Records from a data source
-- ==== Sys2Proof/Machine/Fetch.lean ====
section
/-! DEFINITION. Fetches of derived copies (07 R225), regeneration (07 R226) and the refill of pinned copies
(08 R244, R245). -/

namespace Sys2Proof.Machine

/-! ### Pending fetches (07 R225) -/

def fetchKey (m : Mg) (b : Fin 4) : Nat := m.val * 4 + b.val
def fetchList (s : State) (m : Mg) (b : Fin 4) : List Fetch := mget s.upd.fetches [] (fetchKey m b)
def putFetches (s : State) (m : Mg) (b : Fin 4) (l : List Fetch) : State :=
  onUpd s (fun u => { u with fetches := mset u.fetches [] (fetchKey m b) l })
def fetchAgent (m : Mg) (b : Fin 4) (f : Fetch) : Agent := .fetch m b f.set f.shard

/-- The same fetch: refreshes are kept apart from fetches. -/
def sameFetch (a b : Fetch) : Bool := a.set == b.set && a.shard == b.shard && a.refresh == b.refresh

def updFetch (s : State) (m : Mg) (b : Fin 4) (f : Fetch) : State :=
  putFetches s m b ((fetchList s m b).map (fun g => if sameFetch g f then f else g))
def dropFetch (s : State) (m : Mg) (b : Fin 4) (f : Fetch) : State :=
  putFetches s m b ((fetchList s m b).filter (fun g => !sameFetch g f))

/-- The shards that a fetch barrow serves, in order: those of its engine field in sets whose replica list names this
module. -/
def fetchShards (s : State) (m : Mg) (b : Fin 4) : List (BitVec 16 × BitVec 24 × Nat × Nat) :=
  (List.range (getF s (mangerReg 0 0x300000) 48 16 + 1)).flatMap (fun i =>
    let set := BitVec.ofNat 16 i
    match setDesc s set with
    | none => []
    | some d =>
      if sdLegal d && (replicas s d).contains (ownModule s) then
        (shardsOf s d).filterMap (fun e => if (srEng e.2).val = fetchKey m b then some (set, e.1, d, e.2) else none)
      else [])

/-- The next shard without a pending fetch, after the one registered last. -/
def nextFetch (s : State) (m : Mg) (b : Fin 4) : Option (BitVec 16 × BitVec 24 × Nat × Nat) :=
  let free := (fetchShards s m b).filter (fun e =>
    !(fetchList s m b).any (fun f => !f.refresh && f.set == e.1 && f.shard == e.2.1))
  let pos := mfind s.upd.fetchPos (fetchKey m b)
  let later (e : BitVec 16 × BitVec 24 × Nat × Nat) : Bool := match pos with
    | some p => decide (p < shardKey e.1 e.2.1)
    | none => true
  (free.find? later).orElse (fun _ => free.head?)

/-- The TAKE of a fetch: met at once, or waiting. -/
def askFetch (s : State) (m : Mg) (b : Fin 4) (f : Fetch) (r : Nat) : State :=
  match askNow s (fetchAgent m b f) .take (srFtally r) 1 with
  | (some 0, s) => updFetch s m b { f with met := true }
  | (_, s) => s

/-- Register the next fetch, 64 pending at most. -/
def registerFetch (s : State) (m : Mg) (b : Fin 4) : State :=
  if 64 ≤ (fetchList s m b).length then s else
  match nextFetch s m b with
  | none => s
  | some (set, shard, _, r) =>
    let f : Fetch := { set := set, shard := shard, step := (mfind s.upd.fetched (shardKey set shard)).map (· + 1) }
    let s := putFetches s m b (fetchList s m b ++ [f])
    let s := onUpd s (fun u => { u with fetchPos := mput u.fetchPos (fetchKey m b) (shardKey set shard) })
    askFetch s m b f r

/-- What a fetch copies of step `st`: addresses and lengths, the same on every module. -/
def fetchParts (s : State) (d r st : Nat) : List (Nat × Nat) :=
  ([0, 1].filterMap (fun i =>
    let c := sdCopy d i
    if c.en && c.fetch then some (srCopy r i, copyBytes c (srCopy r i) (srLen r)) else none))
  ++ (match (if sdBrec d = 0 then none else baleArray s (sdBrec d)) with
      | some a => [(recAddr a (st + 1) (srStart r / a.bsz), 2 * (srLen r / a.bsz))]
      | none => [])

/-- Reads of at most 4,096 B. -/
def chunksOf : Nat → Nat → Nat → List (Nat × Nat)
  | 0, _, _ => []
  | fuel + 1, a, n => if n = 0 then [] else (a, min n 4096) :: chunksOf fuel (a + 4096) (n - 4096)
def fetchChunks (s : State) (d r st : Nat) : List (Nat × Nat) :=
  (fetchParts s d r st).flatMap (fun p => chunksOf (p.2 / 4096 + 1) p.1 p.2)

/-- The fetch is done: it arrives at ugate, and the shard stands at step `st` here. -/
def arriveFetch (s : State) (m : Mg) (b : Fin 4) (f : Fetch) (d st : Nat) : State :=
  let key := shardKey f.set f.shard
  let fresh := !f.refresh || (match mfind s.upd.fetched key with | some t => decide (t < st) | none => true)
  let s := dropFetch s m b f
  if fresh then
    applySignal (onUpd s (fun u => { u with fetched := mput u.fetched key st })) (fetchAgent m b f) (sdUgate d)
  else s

> _Work to complete_: All of the data above needs to be retyped exactly, with each line as it stands.

> _Result_:
-- ==== Sys2Proof/Machine/Fetch.lean ====
section
/-! DEFINITION. Fetches of derived copies (07 R225), regeneration (07 R226) and the refill of pinned copies
(08 R244, R245). -/

namespace Sys2Proof.Machine

/-! ### Pending fetches (07 R225) -/

def fetchKey (m : Mg) (b : Fin 4) : Nat := m.val * 4 + b.val
def fetchList (s : State) (m : Mg) (b : Fin 4) : List Fetch := mget s.upd.fetches [] (fetchKey m b)
def putFetches (s : State) (m : Mg) (b : Fin 4) (l : List Fetch) : State :=
  onUpd s (fun u => { u with fetches := mset u.fetches [] (fetchKey m b) l })
def fetchAgent (m : Mg) (b : Fin 4) (f : Fetch) : Agent := .fetch m b f.set f.shard

/-- The same fetch: refreshes are kept apart from fetches. -/
def sameFetch (a b : Fetch) : Bool := a.set == b.set && a.shard == b.shard && a.refresh == b.refresh

def updFetch (s : State) (m : Mg) (b : Fin 4) (f : Fetch) : State :=
  putFetches s m b ((fetchList s m b).map (fun g => if sameFetch g f then f else g))
def dropFetch (s : State) (m : Mg) (b : Fin 4) (f : Fetch) : State :=
  putFetches s m b ((fetchList s m b).filter (fun g => !sameFetch g f))

/-- The shards that a fetch barrow serves, in order: those of its engine field in sets whose replica list names this
module. -/
def fetchShards (s : State) (m : Mg) (b : Fin 4) : List (BitVec 16 × BitVec 24 × Nat × Nat) :=
  (List.range (getF s (mangerReg 0 0x300000) 48 16 + 1)).flatMap (fun i =>
    let set := BitVec.ofNat 16 i
    match setDesc s set with
    | none => []
    | some d =>
      if sdLegal d && (replicas s d).contains (ownModule s) then
        (shardsOf s d).filterMap (fun e => if (srEng e.2).val = fetchKey m b then some (set, e.1, d, e.2) else none)
      else [])

/-- The next shard without a pending fetch, after the one registered last. -/
def nextFetch (s : State) (m : Mg) (b : Fin 4) : Option (BitVec 16 × BitVec 24 × Nat × Nat) :=
  let free := (fetchShards s m b).filter (fun e =>
    !(fetchList s m b).any (fun f => !f.refresh && f.set == e.1 && f.shard == e.2.1))
  let pos := mfind s.upd.fetchPos (fetchKey m b)
  let later (e : BitVec 16 × BitVec 24 × Nat × Nat) : Bool := match pos with
    | some p => decide (p < shardKey e.1 e.2.1)
    | none => true
  (free.find? later).orElse (fun _ => free.head?)

/-- The TAKE of a fetch: met at once, or waiting. -/
def askFetch (s : State) (m : Mg) (b : Fin 4) (f : Fetch) (r : Nat) : State :=
  match askNow s (fetchAgent m b f) .take (srFtally r) 1 with
  | (some 0, s) => updFetch s m b { f with met := true }
  | (_, s) => s

/-- Register the next fetch, 64 pending at most. -/
def registerFetch (s : State) (m : Mg) (b : Fin 4) : State :=
  if 64 ≤ (fetchList s m b).length then s else
  match nextFetch s m b with
  | none => s
  | some (set, shard, _, r) =>
    let f : Fetch := { set := set, shard := shard, step := (mfind s.upd.fetched (shardKey set shard)).map (· + 1) }
    let s := putFetches s m b (fetchList s m b ++ [f])
    let s := onUpd s (fun u => { u with fetchPos := mput u.fetchPos (fetchKey m b) (shardKey set shard) })
    askFetch s m b f r

/-- What a fetch copies of step `st`: addresses and lengths, the same on every module. -/
def fetchParts (s : State) (d r st : Nat) : List (Nat × Nat) :=
  ([0, 1].filterMap (fun i =>
    let c := sdCopy d i
    if c.en && c.fetch then some (srCopy r i, copyBytes c (srCopy r i) (srLen r)) else none))
  ++ (match (if sdBrec d = 0 then none else baleArray s (sdBrec d)) with
      | some a => [(recAddr a (st + 1) (srStart r / a.bsz), 2 * (srLen r / a.bsz))]
      | none => [])

/-- Reads of at most 4,096 B. -/
def chunksOf : Nat → Nat → Nat → List (Nat × Nat)
  | 0, _, _ => []
  | fuel + 1, a, n => if n = 0 then [] else (a, min n 4096) :: chunksOf fuel (a + 4096) (n - 4096)
def fetchChunks (s : State) (d r st : Nat) : List (Nat × Nat) :=
  (fetchParts s d r st).flatMap (fun p => chunksOf (p.2 / 4096 + 1) p.1 p.2)

/-- The fetch is done: it arrives at ugate, and the shard stands at step `st` here. -/
def arriveFetch (s : State) (m : Mg) (b : Fin 4) (f : Fetch) (d st : Nat) : State :=
  let key := shardKey f.set f.shard
  let fresh := !f.refresh || (match mfind s.upd.fetched key with | some t => decide (t < st) | none => true)
  let s := dropFetch s m b f
  if fresh then
    applySignal (onUpd s (fun u => { u with fetched := mput u.fetched key st })) (fetchAgent m b f) (sdUgate d)
  else s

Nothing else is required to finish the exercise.